__Records shown__
════

-- ==== Sys2Proof/Machine/Operands.lean ====
section
/-! DEFINITION. Operand assembly (R89, R90): from the fields of a command word to symbols and code windows. -/

namespace Sys2Proof.Machine

/-- The symbol of a byte (R13): 0..255. -/
def byteSymbol (b : Byte) : Symbol := ⟨b.toNat, by have := b.isLt; omega⟩

/-- A 9-bit field as a symbol (R89, R97): "read as an unsigned 9-bit number", `none` for 257..511. -/
def symbolOf (v : BitVec 9) : Option Symbol :=
  if h : v.toNat < 257 then some ⟨v.toNat, h⟩ else none

/-- The byte a decoded symbol `s <= 255` stands for (R225). -/
def symbolByte (x : Symbol) : Byte := BitVec.ofNat 8 x.val

/-- The 9-bit field of a symbol (R203). -/
def symbolField (x : Symbol) : BitVec 9 := BitVec.ofNat 9 x.val

/-- Window `k` of a code (R90, R181): bits `[32k+31 : 32k]` of its numeral. -/
def codeWindow (c : Bits) (k : BitVec 3) : Word := BitVec.ofNat 32 (num c >>> (32 * k.toNat))

end Sys2Proof.Machine
end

════

__Activity__
Using the material, show each line where the string "toNat" can be found.

__Solution below__
def byteSymbol (b : Byte) : Symbol := ⟨b.toNat, by have := b.isLt; omega⟩
  if h : v.toNat < 257 then some ⟨v.toNat, h⟩ else none
def codeWindow (c : Bits) (k : BitVec 3) : Word := BitVec.ofNat 32 (num c >>> (32 * k.toNat))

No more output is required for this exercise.